Com ou sem vitória histórica, a AfD, os militantes e opositores preocupam a Polícia alemã neste fim de semana. No domingo (6), a eleição estadual em Saxônia-Anhalt, no leste do país, pode alçar o partido de extrema direita ao poder, fato inédito no pós-guerra. Autoridades aguardam protestos e não descartam atos violentos em qualquer resultado.
Concorre para a situação a semana repleta de suspeitas de sabotagem pelo país, em meio a uma disputa diplomática entre Alemanha e Rússia. Nessa quinta-feira (3), uma delas provocou a evacuação do principal terminal do aeroporto de Berlim.
A legenda lidera há meses as pesquisas de intenção de voto, com mais de 40% das preferências, o que projeta a obtenção de uma maioria ou quase maioria das cadeiras do Parlamento, na capital Magdeburgo. Para as autoridades, o problema está justamente nesse cenário de quase sucesso, provável até aqui segundo os levantamentos.
Como os outros partidos se recusam a trabalhar com a AfD nas Casas Legislativas alemãs, o chamado Brandmauer (firewall), a legenda só conseguiria indicar um ministro-presidente, a designação local para governador, se alcançar mais do que a metade das cadeiras. Se a maioria não for alcançada, o partido, ao que tudo indica, alegará que houve fraude, estratégia importada de populistas de outros países, como o presidente americano, Donald Trump. Tino Chrupalla, colíder da AfD, alegou nos últimos dias que votos de idosos hospedados em casas de repouso enviados pelo correio teriam sido manipulados.

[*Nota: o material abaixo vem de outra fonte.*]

-- ==== Sys2Proof/Machine/Recorder.lean ====
section
/-! DEFINITION. The recorder (chapter 15): NAND regions R430 and R431, flushing R440, floods R443 to R445, readouts R451, and the
commands R453. -/

namespace Sys2Proof.Machine

/-! ### Flushing -/

/-- The event records in the buffer that the MRAM event ring does not hold yet. -/
def Recorder.newEvents (r : Recorder) : List Rec :=
  ((r.flushing ++ r.buf).filter Rec.isEvent).filter fun x => !r.box.any fun y => y.key == x.key

/-- Records added to a copy of the event ring, which holds the last 10 240 (R432). -/
def ringWith (new old : List Rec) : List Rec := (old ++ new).drop ((old ++ new).length - 10240)

/-- The event records in the buffer copied to both halves of the MRAM event ring (R432, R435). -/
def Recorder.copyEvents (r : Recorder) : Recorder := { r with boxes := r.boxes.onLists (ringWith r.newEvents) }

/-- Records the cycle region can hold (R430, R453). -/
def Recorder.cycleCapacity (r : Recorder) : Nat := r.cycleMib * 1048576 / 64

/-- The records of a ring without those that start in its oldest erase block of b bytes, and the bytes of the next block that lie before its
first record; off: those of the oldest block (R430). -/
def dropBlock (b : Nat) : Nat → List Rec → List Rec × Nat
  | off, [] => ([], off - b)
  | off, x :: r => if off < b then dropBlock b (off + x.body.size) r else (x :: r, off - b)

/-- Oldest erase blocks overwritten until the ring fits in so many bytes (R430); at most n blocks. -/
def fitBlocks (b limit : Nat) : Nat → List Rec × Nat → List Rec × Nat
  | 0, x => x
  | n + 1, (l, off) => if off + recBytesSum l ≤ limit then (l, off) else fitBlocks b limit n (dropBlock b off l)

/-- A flushed half's records in their regions (R430, R431, R440), with the growths of the cycle region: MiB of the cycle region,
of the trace ring, and WRAPPING. -/
def Recorder.store (r : Recorder) (new : List Rec) : Recorder × List (Nat × Nat × Bool) :=
  let cyc := r.cycles ++ new.filter Rec.isCycle
  let step := max 1 Config.eraseBlockMib
  let need := (cyc.length * 64 + 1048575) / 1048576
  let grow := if need ≤ r.cycleMib ∨ r.wrapping then 0 else min ((need - r.cycleMib + step - 1) / step) ((r.traceMib - 512) / step)
  let mib := r.cycleMib + grow * step
  let trMib := r.traceMib - grow * step
  let wrap := r.wrapping || (mib < need)
  let grown := (List.range grow).map fun k => (r.cycleMib + (k + 1) * step, r.traceMib - (k + 1) * step, false)
  let all := grown ++ (if wrap && !r.wrapping then [(mib, trMib, true)] else [])
  let cap := mib * 1048576 / 64
  let ev := r.events ++ new.filter Rec.isEvent
  let all_ := r.traces ++ new.filter Rec.isTrace
  let tr := fitBlocks (step * 1048576) (trMib * 1048576) all_.length (all_, r.traceOff)
  ({ r with cycles := cyc.drop (cyc.length - cap), events := ev.drop (ev.length - 8388608), traces := tr.1, traceOff := tr.2, cycleMib := mib, traceMib := trMib,
            wrapping := wrap }, all)

/-- The recorder after a region was written, beside the recorder before: records that the running readout had yet to reach and that are
overwritten are skipped, and the next chunk carries OVERRUN (R450); a chunk in work is made again from its start (log entry 165). -/
def Recorder.overran (r old : Recorder) : Recorder :=
  { r with readout := r.readout.map (fun o =>
      let before := o.left old
      let after := o.left r
      { o with overrun := o.overrun || before.any fun k => !after.contains k
               moved := if before == after then o.moved else 0
               doneBytes := if before.head? == after.head? then o.doneBytes else 0 }) }

/-- The records of a block that fails a read cannot be read any more: which ones, the spec does not say (R430; log entry 146). -/
def ModuleState.unreadable (m : ModuleState) (region block : Nat) : ModuleState :=
  let on := fun (l : List Rec) => l.map fun x => if Config.pageLost m.free block x.key.seq then { x with unread := some m.free } else x
  { m with free := m.free + 1 }.setRec fun r0 =>
    let r : Recorder := { r0 with readout := r0.readout.map fun (o : Readout) => { o with moved := 0 } }
    if region = 0 then { r with cycles := on r.cycles } else if region = 1 then { r with traces := on r.traces }
    else { r with events := on r.events }

/-- A readout ends (R451): LOG_READ_END with its cause and the chunks written; LOG_READ_STOP is answered. -/
def ModuleState.endReadout (m : ModuleState) (cause : Nat) : ModuleState :=
  match m.recd.readout with
  | none => m
  | some o =>
    let m1 := (m.setRec fun r => { r with readout := none }).log evLogReadEnd tgModule [(cause : Int), (o.chunk : Int)]
    m1.each o.stopRefs fun m ref => m.settle ref none (some (leBytes 4 o.chunk))

/-- A readout that waited for its flushes is answered with its TO_KEY (R451). -/
def ModuleState.readoutReady (m : ModuleState) : ModuleState :=
  match m.recd.readout with
  | some o =>
    match o.waiting with
    | some ref =>
      if (m.recd.buf ++ m.recd.flushing).any (fun x => x.key.le o.toKey) then m.setRec Recorder.startFlush
      else (m.setRec fun r => { r with readout := some { o with waiting := none } }).settle ref none (some (m.keyBytes o.toKey))
    | none => m
  | none => m
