/-- DEBUG_PROBE_ATTACHED (R498): a probe on the service pads before SEALED sets or clears DEBUG_OPEN. -/
def execDebugProbeAttached (t : Nat) (attached : Bool) (s : State) : Host.Outcome State Fault Refusal :=
  happen true t (fun m =>
    if m.sec.life = .blank ∨ m.sec.life = .provisioned then m.setSec fun x => { x with debugOpen := attached } else m) s

/-- Items of floodgate MRAM whose both copies are found damaged (R494 Table 1), by row from 0: the action of the table, and
FLOODGATE_FAULT with the item and the value taken: RETIRED, every vendor slot revoked, the SVN, and 0 for the tamper count and for an
action. -/
def ModuleState.floodgateDamage (m : ModuleState) (items : List Nat) : ModuleState :=
  m.each items fun m i =>
    let svn := m.sigField m.warden.activeBank 8 4
    let m1 := match i with
      | 0 => m.setSec fun x => { x with life := .retired }
      | 1 => m.stopSigning 1
      | 2 => m.stopSigning 1
      | 3 => m.setSec fun x => { x with signReady := false, building := true }
      | 4 => m.setSec fun x => { x with kemOk := false }
      | 5 => m.setSec fun x => { x with roleKeys := List.replicate 12 none }
      | 6 => m.setSec fun x => { x with signKeys := [none, none] }
      | 7 => m.setSec fun x => { x with vendorRevoked := 15 }
      | 8 => m.setSec fun x => { x with groupKeys := [none, none] }
      | 9 => m.setSec fun x => { x with fwSvn := svn }
      | 10 => m.setSec fun x => { x with tamperCount := 0 }
      | _ => m
    let taken : Nat := if i = 0 then 3 else if i = 7 then 15 else if i = 9 then svn else 0
    m1.logIf (i ≤ 10) evFloodgateFault tgModule [(i : Int), (taken : Int)]

end Sys2Proof.Machine
end

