def timeSetSpec : CmdSpec :=
  { opcode := 0x0801, roles := .only [.maintainer, .integrator], size := (· == 12),
    fields := fun b => getN b 6 4 < 2 ^ 30 && getN b 10 2 == 0, body := timeSetBody }

/-- SCHEDULE_CANCEL (R358): the held packet of that SEQ and transport goes, unanswered. -/
def scheduleCancelBody (c : Cmd) (m : ModuleState) : Result :=
  let hit : Sched → Bool := fun x => x.packet.seq == getN c.data 0 4 && x.packet.transport.index == getN c.data 4 1
  if m.interp.scheduled.any hit then
    { m := { m with interp := { m.interp with
        scheduled := m.interp.scheduled.eraseIdx (m.interp.scheduled.findIdx hit) } } }
  else refuse m stNoSchedule

def scheduleCancelSpec : CmdSpec :=
  { opcode := 0x0803, roles := .only [.operator, .maintainer, .integrator], size := (· == 8),
    fields := fun b => getN b 4 1 < 5 && getN b 5 3 == 0, body := scheduleCancelBody }

/-- SCHEDULE_CANCEL (R358). -/
def execScheduleCancel (p : Packet) (s : State) : Host.Outcome State Fault Refusal :=
  .next (submit scheduleCancelSpec p s)

end Sys2Proof.Machine
end

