-- ==== Sys2Proof/Machine/Pair.lean ====
section
/-! DEFINITION. Pairs and clusters (chapter 16): the lease, taking and giving duty, fences, comparison and arbitration, mirror
epochs, the levee ports, and the commands of R492. The choices this file makes are in log entries 50 to 57. -/

namespace Sys2Proof.Machine

/-! ### Members and settings -/

/-- The module with its pair machine changed. -/
def ModuleState.setPair (m : ModuleState) (f : Pair → Pair) : ModuleState := { m with pair := f m.pair }
/-- The pair settings apply: MODE PAIR or CLUSTER4 (R461). -/
def ModuleState.paired (m : ModuleState) : Bool := m.configured && m.pairMode != 0
/-- The polder core runs and the levee link, whose clock is that of the network island, can carry messages (R18, R570). -/
def ModuleState.leveeRuns (m : ModuleState) : Bool := m.runs isPolder && m.runs isNetwork
/-- Offset of the pair settings entry (R529). -/
abbrev pairCfg : Nat := 3120
/-- LEASE_MS in ns. -/
def ModuleState.leaseSpan (m : ModuleState) : Nat := ms (m.cfg (pairCfg + 2) 2)
/-- The partner's member ID (R455). -/
def ModuleState.partnerId (m : ModuleState) : Nat := if m.pair.id % 2 = 0 then m.pair.id + 1 else m.pair.id - 1
/-- The preferred unit of the pair (R455). -/
def ModuleState.preferred (m : ModuleState) : Bool := (m.pair.id % 2 == 0) != bit (m.cfg (pairCfg + 1) 1) 0
/-- Ports whose neighbour is the partner (R458). -/
def ModuleState.facing (m : ModuleState) : List Nat := if m.pairMode = 1 then [1, 2] else if m.pair.id % 2 = 0 then [2] else [1]
/-- A levee port by number. -/
def Pair.port (x : Pair) (n : Nat) : LeveePort := if n = 1 then x.port1 else x.port2
/-- The pair machine with a port changed. -/
def Pair.setPort (x : Pair) (n : Nat) (f : LeveePort → LeveePort) : Pair :=
  if n = 1 then { x with port1 := f x.port1 } else { x with port2 := f x.port2 }
/-- FENCE_OK holds for a port facing the partner (R467). -/
def ModuleState.fenceOk (m : ModuleState) : Bool := m.facing.any fun n => (m.pair.port n).fenceOk
/-- Codes of Table 11. -/
def PairRole.code : PairRole → Nat
  | .single => 0 | .duty => 1 | .standby => 2 | .cold => 3 | .unfit => 4 | .lapsed => 5 | .searching => 6 | .solo => 7
/-- A role that holds duty. -/
def PairRole.holds (r : PairRole) : Bool := r == .duty || r == .solo

/-- SHARED axes of the module (R119). -/
def ModuleState.sharedAxes (m : ModuleState) : List Nat := axisNums.filter fun a => m.populated a && m.axisMode a != 0 && m.shared a
/-- Load channels and field outputs that are not SHARED_HOLD: exclusive ones (R461). -/
def ModuleState.exclusiveLs (m : ModuleState) (n : Nat) : Bool := m.loadMode n != 0 && !bit (m.loadFlags n) 2
def ModuleState.exclusiveFo (m : ModuleState) (n : Nat) : Bool := !bit (m.cfg (foCfg n + 1) 1) 1

/-- A safe moment of this module (R483). -/
def ModuleState.safeMoment (m : ModuleState) : Bool :=
  (m.enabledPortals.all fun p => ((m.portal p).door == .closedLocked || (m.portal p).door == .isolated) && (m.portal p).step == .stowed) &&
    m.sharedAxes.all m.still

/-! ### Sending -/

/-- A lease message (R466 Table 3). -/
def ModuleState.leaseBytes (m : ModuleState) (kind leaseNo : Nat) : List Byte :=
  leBytes 1 kind ++ leBytes 1 m.pair.role.code ++
    leBytes 1 (bitOf m.pair.discord 4 + bitOf m.safeMoment 3 + bitOf m.pair.fenced 2 + bitOf m.fenceOk 1 + bitOf m.reset.armed 0) ++ zeros 1 ++
    leBytes 4 leaseNo ++ leBytes 2 (m.cfg (pairCfg + 2) 2) ++ leBytes 2 m.compat ++ leBytes 4 m.pair.epoch ++ leBytes 32 m.configDigest ++
    stampBytes m.stamp ++ zeros 2

/-- A frame sent to a member on both ports (R457). -/
def ModuleState.sendLevee (m : ModuleState) (dest : Nat) (body : LeveeBody) : ModuleState :=
  m.setPair fun x => { x with
    out := x.out ++ [(0, { src := x.id, dest, seq := x.ownSeq, body })]
    ownSeq := (x.ownSeq + 1) % 2 ^ 32 }

/-- A lease message sent to the partner: HELLO 0, RENEW 1, ACK 2, CLAIM 3, RELINQUISH 4, LEAVE 5. -/
def ModuleState.sendLease (m : ModuleState) (kind leaseNo : Nat) : ModuleState :=
  m.sendLevee m.partnerId (.lease kind (m.leaseBytes kind leaseNo))

/-! ### Giving and taking what is exclusive -/

/-- The stop of R463: exclusive channels and outputs off with their demands kept, SHARED axes without drive. -/
def ModuleState.stopExclusive (m : ModuleState) : ModuleState :=
  let m1 := m.each (nums16.filter fun n => m.exclusiveLs n && (m.load n).on) fun m n => m.lsOff n
  let m2 := m1.each (nums16.filter m.exclusiveFo) fun m n => m.setFout n fun x => x.switchOff m.now
  m2.each m.sharedAxes fun m a => (m.setAxis a fun x => x.halt m.now).bridgeOff a

/-- Exclusive channels and outputs follow their demands again. -/
def ModuleState.driveExclusive (m : ModuleState) : ModuleState :=
  (m.each nums16 fun m n => m.lsFollow n).each nums16 fun m n => m.foFollow n
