/-- ARM (R579). -/
def execArm (p : Packet) (s : State) : Host.Outcome State Fault Refusal := .next (submit armSpec p s)

def disarmBody (_ : Cmd) (m : ModuleState) : Result :=
  { acts := [.m1ax, .m1ls, .m2ax, .m2ls] ++ m.foActs, m := (m.disarm 0 true none).setReset fun r => { r with autoRearm := false } }

def disarmSpec : CmdSpec :=
  { opcode := 0x0002, roles := .only [.operator, .maintainer, .integrator], size := (· == 0), body := disarmBody }

/-- DISARM (R580). -/
def execDisarm (p : Packet) (s : State) : Host.Outcome State Fault Refusal := .next (submit disarmSpec p s)

/-- A paired module that is about to restart on purpose gives up duty and sends LEAVE (R469). -/
def ModuleState.leave (m : ModuleState) : ModuleState :=
  if !m.paired then m
  else
    let m1 := if m.pair.role.holds then m.handOver 2 .unfit else m
    m1.sendLease 5 m1.pair.leaseNo

def moduleResetBody (_ : Cmd) (m : ModuleState) : Result :=
  if m.warden.activation.isSome then refuse m stUpdateBusy
  else { acts := [.wd], m := m.leave.setReset fun r => { r with resetPending := true } }

def moduleResetSpec : CmdSpec :=
  { opcode := 0x0003, roles := .only [.maintainer, .integrator], size := (· == 0), body := moduleResetBody }

/-- MODULE_RESET (R569, R581): the reset begins once the reply is sent. -/
def execModuleReset (p : Packet) (s : State) : Host.Outcome State Fault Refusal := .next (submit moduleResetSpec p s)

def islandRestartBody (c : Cmd) (m : ModuleState) : Result :=
  let i := getN c.data 0 1
  if (m.island i).state == .stopped then refuse m stWrongState
  else if m.warden.activation.isSome then refuse m stUpdateBusy
  else { acts := [.wd], m := m.setReset fun r => { r with restartOrders := r.restartOrders ++ [i] } }

def islandRestartSpec : CmdSpec :=
  { opcode := 0x0004, roles := .only [.maintainer], size := (· == 4), fields := fun b => getN b 0 1 < 10 && getN b 1 3 == 0, body := islandRestartBody }

/-- ISLAND_RESTART (R570, R581): the restart begins once the reply is sent. -/
def execIslandRestart (p : Packet) (s : State) : Host.Outcome State Fault Refusal := .next (submit islandRestartSpec p s)

/-- An ordered restart begins (R581): the reply has been sent. -/
def ModuleState.orderedRestart (m : ModuleState) : ModuleState :=
  match m.reset.restartOrders with
  | [] => m
  | i :: rest => (m.setReset fun r => { r with restartOrders := rest }).restartIsland i .command

/-- RESET_STATUS reply (R581 Table 8). -/
def ModuleState.resetStatus (m : ModuleState) : List Byte :=
  let r := m.reset
  leBytes 1 r.cause ++ leBytes 1 (bitOf (m.islands.any (·.state == .stopped)) 1 + bitOf r.armed 0) ++ leBytes 2 r.holdMs ++ leBytes 2 r.readyMs ++
    leBytes 1 r.lastIsland ++ leBytes 1 r.lastCause.code ++ leBytes 2 (if r.lastIsland < 10 then (m.restarts1h r.lastIsland).length else 0) ++
    leBytes 4 (if r.armed then min max32 ((m.now - r.armedAt) / 1000000000) else 0)

def resetStatusSpec : CmdSpec :=
  { opcode := 0x0005, roles := .all, size := (· == 0), body := fun _ m => readFrom [.wd] m m.resetStatus }
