-- ==== Sys2Proof/Machine/Supplies.lean ====
section
/-! DEFINITION. Supplies, holdup and thermal protection (chapter 19). Levels are decided at the nominal thresholds (log entry 84). -/

namespace Sys2Proof.Machine

/-! ### Holdup -/

/-- Code of a holdup state (R565 Table 8). -/
def Holdup.code : Holdup → Nat
  | .charging => 0 | .ready => 1 | .low => 2

/-- Usable energy of the bank in mJ, from HOLD_UF and HOLD_CAP (R550). -/
def Warden.holdMj (w : Warden) : Nat := w.holdUf * (w.holdCap * w.holdCap - 130 * 130) / 200000

/-- The holdup state changed, with its event (R550). -/
def ModuleState.setHoldup (m : ModuleState) (h : Holdup) : ModuleState :=
  if m.warden.holdup = h then m
  else (m.setWarden fun w => { w with holdup := h }).log evHoldupState tgModule
    [(m.warden.holdup.code : Int), (h.code : Int), (m.warden.holdMj : Int), (m.warden.holdUf : Int)]

/-- HOLDUP_STATE_CHANGE (R550): HOLD_CAP in 0.1 V is measured, and the usable energy judged at 0.30 J. -/
def execHoldupStateChange (t holdCap : Nat) (s : State) : Host.Outcome State Fault Refusal :=
  happen true t (fun m =>
    let m1 := m.setWarden fun w => { w with holdCap }
    if 300 ≤ m1.warden.holdMj then m1.setHoldup .ready
    else if m1.warden.holdup = .ready then m1.setHoldup .low
    else m1) s

/-- HOLDUP_READY_TIMEOUT (R550): READY has not been reached 2 s after power-on. -/
def execHoldupReadyTimeout (t : Nat) (s : State) : Host.Outcome State Fault Refusal :=
  happen true t (fun m =>
    if m.warden.holdup = .charging ∧ m.reset.phase ≠ .held ∧ m.due m.warden.powerAt (seconds 2) then m.setHoldup .low else m) s

/-- HOLDUP_CAP_MEASURE (R551): the capacitance in µF, at a charge, or every 24 h while READY. -/
def execHoldupCapMeasure (t uf : Nat) (s : State) : Host.Outcome State Fault Refusal :=
  happen true t (fun m =>
    if m.warden.holdup ≠ .ready ∨ m.due m.warden.holdMeasAt (seconds 86400) then
      m.setWarden fun w => { w with holdUf := uf, holdMeasAt := m.now }
    else m) s

/-! ### VCTL power fail -/

/-- VCTL_POWER_FAIL (R549, R553): the event, the hand-over of duty, the orderly stop, the flush; the CAN terminations disconnect (R363). -/
def execVctlPowerFail (t : Nat) (s : State) : Host.Outcome State Fault Refusal :=
  happen true t (fun m =>
    if m.reset.phase == .held || m.reset.phase == .lockout || m.recd.failFlushAt.isSome then m
    else
      let holder := m.paired && m.pair.role.holds
      let m1 := m.log evVctlPowerFail tgModule [(m.warden.holdCap : Int), (m.warden.holdup.code : Int), flagItem holder]
      let m2 := (if holder then m1.leave else m1).beginFlush
      let m3 := m2.disarm 2 false none
      let m4 := { m3 with can := updAll m3.can fun q => { q with term := false } }.each axisNums fun m a => (m.setAxis a fun x => x.halt m.now).bridgeOff a
      (m4.openSwitch 0 3 1 0).openSwitch 1 3 1 0) s

/-! ### VDRV -/

/-- Code of a VDRV level (R565 Table 8). -/
def VdrvLevel.code : VdrvLevel → Nat
  | .normal => 0 | .low => 1 | .min => 2 | .absent => 3

/-- The level of VDRV_BULK in 0.1 V, after an old level (R555 Table 3). -/
def levelOf (old : VdrvLevel) (bulk : Nat) : VdrvLevel :=
  if bulk < 120 ∨ (old = .absent ∧ bulk ≤ 130) then .absent
  else if bulk < 150 ∨ (2 ≤ old.code ∧ bulk ≤ 160) then .min
  else if bulk < 168 ∨ (1 ≤ old.code ∧ bulk ≤ 176) then .low
  else .normal

/-- VDRV_LEVEL_CHANGE (R555 Table 3): VDRV_BULK in 0.1 V crosses a level. -/
def execVdrvLevelChange (t bulk : Nat) (s : State) : Host.Outcome State Fault Refusal :=
  happen true t (fun m =>
    let old := m.warden.level
    let new := levelOf old bulk
    if old = new ∨ !m.runs isWarden then m
    else
      let m1 := (m.setWarden fun w => { w with level := new, bulk }).log evVdrvState tgModule [(old.code : Int), (new.code : Int), (bulk : Int)]
      let m2 := m1.halveMoves (new.code != 0)
      let m3 := if old.code < 2 ∧ 2 ≤ new.code then m2.each axisNums fun m a => m.pauseAxis a else m2
      let m4 := m3.followVdrv m.vdrvPresent
      if 2 ≤ old.code ∧ new.code < 2 then m4.each axisNums fun m a => m.resumeAxis a else m4) s

/-- VDRV_SURGE_DISCONNECT (R556): VDRV in 0.1 V has stayed above 156 V for 1 s, or exceeds 180 V. -/
def execVdrvSurgeDisconnect (t vdrv : Nat) (s : State) : Host.Outcome State Fault Refusal :=
  happen true t (fun m =>
    let peak : Bool := decide (1800 < vdrv)
    if m.warden.disconnected || !(peak || (1560 < vdrv && m.dueO m.warden.surgeAt (seconds 1))) then m
    else
      ((m.setWarden fun w => { w with disconnected := true, vdrv }).followVdrv m.vdrvPresent).log evVdrvDisconnect tgModule
        [flagItem peak, (vdrv : Int)]) s

/-- VDRV_RECONNECT (R556): VDRV has been below 150 V since an instant 100 ms ago. -/
def execVdrvReconnect (t vdrv since : Nat) (s : State) : Host.Outcome State Fault Refusal :=
  happen true t (fun m =>
    if !m.warden.disconnected || 1500 ≤ vdrv || !m.due since (ms 100) then m
    else
      ((m.setWarden fun w => { w with disconnected := false, vdrv, surgeAt := none }).followVdrv m.vdrvPresent).log evVdrvDisconnect tgModule
        [2, (vdrv : Int)]) s

/-! ### Baseplate -/

/-- The module with TS12, in 0.1 °C, as measured. -/
def ModuleState.setTs12 (m : ModuleState) (v : Int) : ModuleState := m.setWarden fun w => { w with temps := upd w.temps 11 fun _ => v }

/-- BASEPLATE_HOT (R562): TS12 has been at or above 105 °C since an instant 1 s ago. -/
def execBaseplateHot (t since : Nat) (ts12 : Int) (s : State) : Host.Outcome State Fault Refusal :=
  happen true t (fun m =>
    if m.warden.hot || ts12 < 1050 || !m.due since (seconds 1) then m
    else ((m.setTs12 ts12).setWarden fun w => { w with hot := true }).log evBaseplateHot tgModule [0, ts12]) s

/-- BASEPLATE_HOT_CLEAR (R562): TS12 has been below 100 °C since an instant 10 s ago. -/
def execBaseplateHotClear (t since : Nat) (ts12 : Int) (s : State) : Host.Outcome State Fault Refusal :=
  happen true t (fun m =>
    if !m.warden.hot || 1000 ≤ ts12 || !m.due since (seconds 10) then m
    else ((m.setTs12 ts12).setWarden fun w => { w with hot := false }).log evBaseplateHot tgModule [1, ts12]) s

/-- THERMAL_SHUTDOWN (R562): TS12 has been at or above 115 °C since an instant 1 s ago; the module disarms, and ARM is refused until TS12
is below 95 °C. -/
def execThermalShutdown (t since : Nat) (ts12 : Int) (s : State) : Host.Outcome State Fault Refusal :=
  happen true t (fun m =>
    if m.warden.shutdown || ts12 < 1150 || !m.due since (seconds 1) then m
    else
      let m1 := ((m.setTs12 ts12).setWarden fun w => { w with shutdown := true }).disarm 3 true none
      (m1.setReset fun r => { r with autoRearm := false }).log evThermalShutdown tgModule [ts12, (m.warden.pMean60 : Int)]) s

/-! ### Status -/

/-- SUPPLY_STATUS reply (R565 Table 8). -/
def ModuleState.supplyStatus (m : ModuleState) : List Byte :=
  let w := m.warden
  let surge := match w.surgeAt with
    | some t => min max16 ((m.now - t) / 1000000)
    | none => 0
  leBytes 1 w.holdup.code ++ leBytes 1 (if w.disconnected then 4 else w.level.code) ++
    leBytes 1 (bitOf w.shutdown 3 + bitOf w.hot 2 + bitOf m.field.vfoCut 1 + bitOf m.loadCommon.vlsCut 0) ++
    leBytes 1 ((axisNums.map fun a => bitOf (decide ((m.drive a).scale < 1000)) a).sum) ++ leBytes 2 w.holdCap ++ leBytes 2 w.holdUf ++
    leBytes 2 (min max16 w.holdMj) ++ leBytes 2 w.vdrv ++ leBytes 2 w.bulk ++ leBytes 2 m.loadCommon.vls ++ leInt 2 w.vfo ++
    leBytes 2 w.pLogic ++ leBytes 2 w.pModule ++ leBytes 2 w.pMean60 ++ leBytes 2 surge ++ zeros 4

def supplyStatusSpec : CmdSpec :=
  { opcode := 0x0F06, roles := .all, size := (· == 0), body := fun _ m => readFrom [.wd] m m.supplyStatus }

/-- SUPPLY_STATUS (R565). -/
def execSupplyStatus (p : Packet) (s : State) : Host.Outcome State Fault Refusal := .next (submit supplyStatusSpec p s)

end Sys2Proof.Machine
end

A comissão eleitoral da Saxônia-Anhalt não viu fundamento na denúncia, mas o movimento do partido, segundo a polícia, vislumbra o pior cenário imaginado: protestos de apoiadores e potencial para mobilizar integrantes de grupos neonazistas violentos. Ulrich Siegmund, principal nome da AfD na eleição e cotado para a vaga de governador, declarou no último fim de semana que respeitaria o resultado das urnas. Pediu aos militantes, porém, que comparecessem aos locais de apuração para fiscalizar as contagens. “Confiança é bom, mas controle é melhor”, declarou o candidato.
Segundo as leis estaduais, comparecer às sessões de votação e apuração é um direito dos eleitores, desde que não provoquem confusão. A convocação também preocupa a Polícia.